Два чемодана так и остались у порога неразобранные. Коноваленко бросила на них косой взгляд, но заниматься домашними хлопотами не могла. Все падало из рук. Грустно…За окном повалил снег. Крупными мягкими пушистыми хлопьями он устилал чищенные дорожки лагеря, налипал на стекла, рисуя причудливые узоры, тут же примерзая. Мороз крепчал.
– Разрешите, товарищ военврач!– в дверной проем заглянула совсем молодая, усыпанная веснушками физиономия солдата срочника с читыми, как его совесть синими погонами, от вида которых Влаентину уже начинало подташнивать.
Она встрепенулась. Встала. Длинное пальто – подарок мужа на прошлый день рождения широкими полами подмело пыльный пол.
– Слушаю!
– Старший лейтенант госбезопасности Ковригин попросил, как только устроитесь, немедленно прибыть на карантин! Там этап новый пригнали. Осмотреть их требуется, да карточки оформить.

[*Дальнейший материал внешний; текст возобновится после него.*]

/-- Area 7, part 1. -/
def tab71 : List Desc :=
  [ ⟨0x0, 0x1, 2048, 1, 0x0, 1, .u24, .rw, 0, 0, 16000000, none, true, .meterRate⟩,  -- METER_CIR
    ⟨0x0, 0x1, 2048, 1, 0x1, 1, .u24, .rw, 0, 0, 16000000, none, true, .meterRate⟩,  -- METER_PIR
    ⟨0x0, 0x1, 2048, 1, 0x2, 1, .u24, .rw, 2000, 2000, 16000000, none, true, .meterRate⟩,  -- METER_CBS
    ⟨0x0, 0x1, 2048, 1, 0x3, 1, .u24, .rw, 2000, 2000, 16000000, none, true, .meterRate⟩,  -- METER_PBS
    ⟨0x0, 0x1, 2048, 1, 0x4, 1, .u8, .rw, 0, 0, 3, none, true, .plain⟩,  -- METER_MODE
    ⟨0x0, 0x1, 2048, 1, 0x5, 1, .u48, .r, 0, 0, 281474976710655, none, false, .plain⟩,  -- METER_GREEN
    ⟨0x0, 0x1, 2048, 1, 0x6, 1, .u48, .r, 0, 0, 281474976710655, none, false, .plain⟩,  -- METER_YELLOW
    ⟨0x0, 0x1, 2048, 1, 0x7, 1, .u48, .r, 0, 0, 281474976710655, none, false, .plain⟩,  -- METER_RED
    ⟨0x0, 0x1, 2048, 1, 0x8, 1, .u24, .r, 0, 0, 16777215, none, false, .plain⟩,  -- METER_DROPS
    ⟨0x0, 0x1, 2048, 1, 0x9, 1, .u8, .w, 0, 1, 1, none, false, .meterClear⟩,  -- METER_CLEAR
    ⟨0x800, 0x1, 1056, 1, 0x0, 1, .s24, .rw, (-1), (-4), 3, none, true, .plain⟩,  -- Q_ALPHA_EXP
    ⟨0x800, 0x1, 1056, 1, 0x1, 1, .u8, .rw, 0, 0, 15, none, true, .plain⟩,  -- Q_RED_PROFILE
    ⟨0x800, 0x1, 1056, 1, 0x2, 1, .u16, .rw, 1536, 64, 65535, none, true, .plain⟩,  -- Q_QUANTUM
    ⟨0x800, 0x1, 1056, 1, 0x3, 1, .u24, .r, 0, 0, 16777215, none, false, .plain⟩,  -- Q_DEPTH
    ⟨0x800, 0x1, 1056, 1, 0x4, 1, .u24, .rw, 0, 0, 16777215, none, false, .qPeak⟩,  -- Q_PEAK
    ⟨0x800, 0x1, 1056, 1, 0x5, 1, .u48, .r, 0, 0, 281474976710655, none, false, .plain⟩,  -- Q_ENQUEUED
    ⟨0x800, 0x1, 1056, 1, 0x6, 1, .u24, .r, 0, 0, 16777215, none, false, .plain⟩,  -- Q_DT_DROPS
    ⟨0x800, 0x1, 1056, 1, 0x7, 1, .u24, .r, 0, 0, 16777215, none, false, .plain⟩,  -- Q_RED_DROPS
    ⟨0x800, 0x1, 1056, 1, 0x8, 1, .u24, .r, 0, 0, 16777215, none, false, .plain⟩,  -- Q_FLUSHED
    ⟨0x800, 0x1, 1056, 1, 0x9, 1, .u24, .r, 0, 0, 16777215, none, false, .plain⟩,  -- Q_BAD_TAIL
    ⟨0x800, 0x1, 1056, 1, 0xA, 1, .u24, .r, 0, 0, 16777215, none, false, .plain⟩,  -- Q_UNDERRUNS
    ⟨0x800, 0x1, 1056, 1, 0xB, 1, .u24, .r, 0, 0, 16777215, none, false, .plain⟩,  -- Q_DEMOTED
    ⟨0x800, 0x1, 1056, 1, 0xC, 1, .u8, .w, 0, 1, 1, none, false, .qCntClear⟩,  -- Q_CNT_CLEAR
    ⟨0xC20, 0x1, 1, 1, 0x0, 1, .u24, .rwh, 2048, 0, 16384, none, true, .plain⟩,  -- HEADROOM
    ⟨0xC20, 0x1, 1, 1, 0x1, 1, .u24, .r, 131072, 0, 16777215, none, false, .plain⟩,  -- FREE_CELLS
    ⟨0xC20, 0x1, 1, 1, 0x2, 1, .u24, .rw, 131072, 0, 16777215, none, false, .freeMin⟩,  -- FREE_MIN
    ⟨0xC20, 0x1, 1, 1, 0x3, 1, .u24, .r, 0, 0, 16777215, none, false, .plain⟩,  -- NOBUF
    ⟨0xC20, 0x1, 1, 1, 0x4, 1, .u24, .r, 0, 0, 16777215, none, false, .plain⟩,  -- STAGE_DROPS
    ⟨0xC20, 0x1, 1, 1, 0x5, 1, .u24, .r, 0, 0, 16777215, none, false, .plain⟩,  -- PARSE_MISS
    ⟨0xC20, 0x1, 1, 1, 0x6, 1, .u24, .r, 0, 0, 16777215, none, false, .plain⟩,  -- PARSE_DROP
    ⟨0xC20, 0x1, 1, 1, 0x7, 1, .u16, .r, 0, 0, 65535, none, false, .plain⟩,  -- ENTRIES_USED
    ⟨0xC20, 0x1, 1, 1, 0x8, 1, (.dom 16384), .rw, 0, 0, 0, none, true, .mcTable⟩ ]  -- MC_TABLE

/-- Area 7, part 2. -/
def tab72 : List Desc :=
  [ ⟨0xC20, 0x1, 1, 1, 0x9, 1, (.dom 32768), .rw, 0, 0, 0, none, true, .fwdTable⟩,  -- FWD_TABLE
    ⟨0xC20, 0x1, 1, 1, 0xA, 1, (.dom 30), .rw, 0, 0, 0, none, true, .profile⟩,  -- UPLINK_PROFILE
    ⟨0xC20, 0x1, 1, 1, 0xB, 1, (.dom 30), .rw, 0, 0, 0, none, true, .profile⟩,  -- HOST_PROFILE
    ⟨0xC21, 0x1, 1, 1, 0x0, 48, .u24, .r, 0, 0, 16777215, none, false, .plain⟩,  -- STAGED
    ⟨0xC31, 0x1, 15, 1, 0x0, 1, .u8, .rw, 0, 0, 15, none, true, .plain⟩,  -- RED_W
    ⟨0xC31, 0x1, 15, 1, 0x1, 3, .u24, .rw, 131071, 0, 16777215, none, true, .redMin⟩,  -- RED_MIN
    ⟨0xC31, 0x1, 15, 1, 0x4, 3, .u24, .rw, 131072, 0, 16777215, none, true, .redMax⟩,  -- RED_MAX
    ⟨0xC31, 0x1, 15, 1, 0x7, 3, .u16, .rw, 0, 0, 256, none, true, .plain⟩,  -- RED_PMAX
    ⟨0xC50, 0x1, 21, 1, 0x0, 1, .u24, .rw, 0, 0, 16777215, none, true, .ringBase⟩,  -- RING_RX_BASE
    ⟨0xC50, 0x1, 21, 1, 0x1, 1, .u16, .rw, 0, 0, 65535, none, true, .ringSize⟩,  -- RING_RX_SIZE
    ⟨0xC50, 0x1, 21, 1, 0x2, 1, .u24, .rw, 0, 0, 16777215, none, true, .ringBase⟩,  -- RING_TX_BASE
    ⟨0xC50, 0x1, 21, 1, 0x3, 1, .u16, .rw, 0, 0, 65535, none, true, .ringSize⟩,  -- RING_TX_SIZE
    ⟨0xC50, 0x1, 21, 1, 0x4, 1, .u16, .r, 0, 0, 65535, none, false, .plain⟩,  -- RING_RX_PTR
    ⟨0xC50, 0x1, 21, 1, 0x5, 1, .u16, .r, 0, 0, 65535, none, false, .plain⟩,  -- RING_TX_PTR
    ⟨0xC50, 0x1, 21, 1, 0x6, 1, .u48, .r, 0, 0, 281474976710655, none, false, .plain⟩,  -- RING_RX_FRAMES
    ⟨0xC50, 0x1, 21, 1, 0x7, 1, .u48, .r, 0, 0, 281474976710655, none, false, .plain⟩,  -- RING_TX_FRAMES
    ⟨0xC50, 0x1, 21, 1, 0x8, 1, .u24, .r, 0, 0, 16777215, none, false, .plain⟩ ]  -- RING_TX_BAD

/-- Area 8, part 1. -/
def tab81 : List Desc :=
  [ ⟨0x0, 0x1, 1024, 1, 0x0, 1, .u24, .rwh, 0, 0, 16777215, none, true, .region⟩,  -- REG_BASE
    ⟨0x0, 0x1, 1024, 1, 0x1, 1, .u24, .rwh, 0, 0, 16777215, none, true, .region⟩,  -- REG_SIZE
    ⟨0x0, 0x1, 1024, 1, 0x2, 1, .u8, .rwh, 255, 0, 255, none, true, .region⟩,  -- REG_OWNER
    ⟨0x0, 0x1, 1024, 1, 0x3, 1, .u8, .rwh, 0, 0, 1, none, true, .regPlain⟩,  -- REG_POLICY
    ⟨0x0, 0x1, 1024, 1, 0x4, 1, .u8, .rwh, 1, 0, 7, none, true, .regPlain⟩,  -- REG_TB
    ⟨0x0, 0x1, 1024, 1, 0x5, 1, .u8, .rwh, 2, 0, 5, none, true, .regPlain⟩,  -- REG_QUANT
    ⟨0x0, 0x1, 1024, 1, 0x6, 1, .u24, .rw, 0, 0, 4194304, none, true, .plain⟩,  -- REG_FRESH_LIMIT
    ⟨0x0, 0x1, 1024, 1, 0x7, 1, .u8, .rwh, 3, 0, 255, none, true, .regRights⟩,  -- REG_RIGHTS
    ⟨0x0, 0x1, 1024, 1, 0x8, 1, .u8, .w, 0, 1, 1, none, false, .contestClear⟩,  -- REG_CONTEST_CLEAR
    ⟨0x0, 0x1, 1024, 1, 0x9, 1, .u8, .w, 0, 1, 1, none, false, .regClear⟩,  -- REG_CLEAR
    ⟨0x0, 0x1, 1024, 1, 0xA, 1, .u24, .r, 0, 0, 16777215, none, false, .plain⟩,  -- REG_STALE_NOW
    ⟨0x0, 0x1, 1024, 1, 0xB, 1, .u24, .r, 0, 0, 16777215, none, false, .plain⟩,  -- REG_CONTESTS
    ⟨0x0, 0x1, 1024, 1, 0xC, 1, .u24, .r, 0, 0, 16777215, none, false, .plain⟩,  -- REG_FOREIGN_DROPS
    ⟨0x0, 0x1, 1024, 1, 0xD, 1, .u24, .r, 0, 0, 16777215, none, false, .plain⟩,  -- REG_FORCED_DROPS
    ⟨0x0, 0x1, 1024, 1, 0xE, 1, .u24, .r, 0, 0, 16777215, none, false, .plain⟩,  -- REG_RIGHTS_DROPS
    ⟨0x0, 0x1, 1024, 1, 0xF, 1, .u8, .w, 0, 1, 1, none, false, .regCntClear⟩,  -- REG_CNT_CLEAR
    ⟨0x400, 0x1, 1, 1, 0x0, 1, .u48, .r, 0, 0, 281474976710655, none, false, .plain⟩,  -- SCATTER_FRAMES
    ⟨0x400, 0x1, 1, 1, 0x1, 1, .u48, .r, 0, 0, 281474976710655, none, false, .plain⟩,  -- SCATTER_UPDATES
    ⟨0x400, 0x1, 1, 1, 0x2, 1, .u24, .r, 0, 0, 16777215, none, false, .plain⟩,  -- LIST_MISSING
    ⟨0x400, 0x1, 1, 1, 0x3, 1, .u24, .r, 0, 0, 16777215, none, false, .plain⟩,  -- SHORT_FIELDS
    ⟨0x400, 0x1, 1, 1, 0x4, 1, .u24, .r, 0, 0, 16777215, none, false, .plain⟩,  -- NO_REGION
    ⟨0x400, 0x1, 1, 1, 0x5, 1, .u24, .r, 0, 0, 16777215, none, false, .plain⟩,  -- BAD_TABLES
    ⟨0x400, 0x1, 1, 1, 0x6, 1, .u24, .r, 0, 0, 16777215, none, false, .plain⟩,  -- SWEEP_PASS
    ⟨0x400, 0x1, 1, 1, 0x7, 1, .u24, .r, 65536, 0, 16777215, none, false, .plain⟩,  -- LIST_WORDS_FREE
    ⟨0x401, 0x1, 1, 1, 0x0, 1, .u16, .r, 0, 0, 65535, none, false, .plain⟩,  -- TEMPLATES
    ⟨0x401, 0x1, 1, 1, 0x1, 1, .u48, .r, 0, 0, 281474976710655, none, false, .plain⟩,  -- FIRINGS
    ⟨0x401, 0x1, 1, 1, 0x2, 1, .u24, .r, 0, 0, 16777215, none, false, .plain⟩,  -- LATE
    ⟨0x401, 0x1, 1, 1, 0x3, 1, .u24, .r, 0, 0, 16777215, none, false, .plain⟩,  -- SKIPPED
    ⟨0x401, 0x1, 1, 1, 0x4, 1, .u24, .r, 0, 0, 16777215, none, false, .plain⟩,  -- POISON_SUBS
    ⟨0x401, 0x1, 1, 1, 0x5, 1, .u24, .r, 0, 0, 16777215, none, false, .plain⟩,  -- STALE_SUBS
    ⟨0x401, 0x1, 1, 1, 0x6, 1, .u8, .w, 0, 1, 1, none, false, .cellarCntClear⟩,  -- CELLAR_CNT_CLEAR
    ⟨0x402, 0x1, 1, 1, 0x0, 1, (.dom 98304), .rwh, 0, 0, 0, none, true, .devScatter⟩ ]  -- DEV_SCATTER

/-- Area 8, part 2. -/
def tab82 : List Desc :=
  [ ⟨0x402, 0x1, 1, 1, 0x1, 1, .u16, .r, 0, 0, 65535, none, false, .plain⟩,  -- DEV_SCATTER_BASE
    ⟨0x402, 0x1, 1, 1, 0x2, 1, (.dom 98304), .rwh, 0, 0, 0, none, true, .devGather⟩,  -- DEV_GATHER
    ⟨0x402, 0x1, 1, 1, 0x3, 1, .u16, .r, 0, 0, 65535, none, false, .plain⟩ ]  -- DEV_GATHER_BASE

Как гинеколог будет осматривать мужчин, лечить их от обычных прозаических болезней, Валентина мало представляла, но все же кивнула.
– Для начала проводите меня в медпункт. Мне нужен халат и инструменты…– все же она когда-то проходила лечебное дело, некоторое время до знакомства с Андреем работала на скорой помощи и кое-что помнила по прошлой жизни. В крайнем случае, послушать легкие и записать пульс, она сумеет. Коноваленко двинулась за солдатиком, который оказался шустрым и ловким. Винтовка на плечо была чуть меньше его самого, но глаза горели юношеским задором и интересом. Как у Сашеньки…Подумала с грусть женщина, двигаясь между бараками за парнем.
Темнело…Ото рва слышались крики, кто-то перечислял фамилии, шла вечерняя поверка. Валя оглянулась, рассмотрев, как на ближнем к их служебному жилью, домом назвать это язык не поворачивался, огороженном плаце сгрудились неровным строем несколько десятка женщина разного возраста. Тонкие платки, лишь отдаленно напоминающие пуховые, жиденькие телогрейки и кирзовые сапоги, в которых ноги стыли по такой зиме почти мгновенно. О каком здоровье в таких условиях может идти речь? Подумала Валентина, решив, что нехватки работы у нее не ожидается. Да, может это было и к лучшему. Все же лучше, чем сидеть дома, мучаясь несбыточными надеждами и мечтами.
У крыльца в административный корпус солдатик остановился.
– Товарищ военврач, медицинский кабинет прямо и налево. Предпоследняя дверь по коридору, прямо напротив кабинета вашего мужа! Разрешите идти на вечернею поверку?
– Идите!– махнула рукой Валя, которая успела продрогнуть от сырого пронизывающего ветра, бушующего на улице. Несмотря на не сильно низкую температуру, было холодно. Мокрый снег, валивший стеной,мгновенно намерзал на все вокруг. Вздохнув, Коноваленко поднялась на крыльцо, толкнув дверь в корпус.
Темно. Коридор ничем не освещался. Со страхом, с детства боящаяся темноты женщина шагнула внутрь и тут же загремела какими-то досками, споткнувшись о поленницу дров.
– Черт побери!– ругнулась она, перешагивая через поваленное топливо.
На шум в конце коридора выглянула худощавая светловолосая, короткостриженная женщина, с тонкими чертами лица, неприятной холодной улыбкой и тонкими губами. Голос у нее оказался чуть томным, хрипловатым, словно прокуренным.
– Кто там? Кого на ночь глядя принесло?– покричала она в темноту.
– Военврач Коноваленко!– отозвалась Валентина, пробираясь к свету.
– Ой, – всплеснула руками женщина в белом медицинском халате,– вы наш новый доктор!
Она тут же бросилась к ней, помогать. Подхватила под руку, провела вперед. Иначе Валентина непременно что-то себе сломала бы в полумраке коридора.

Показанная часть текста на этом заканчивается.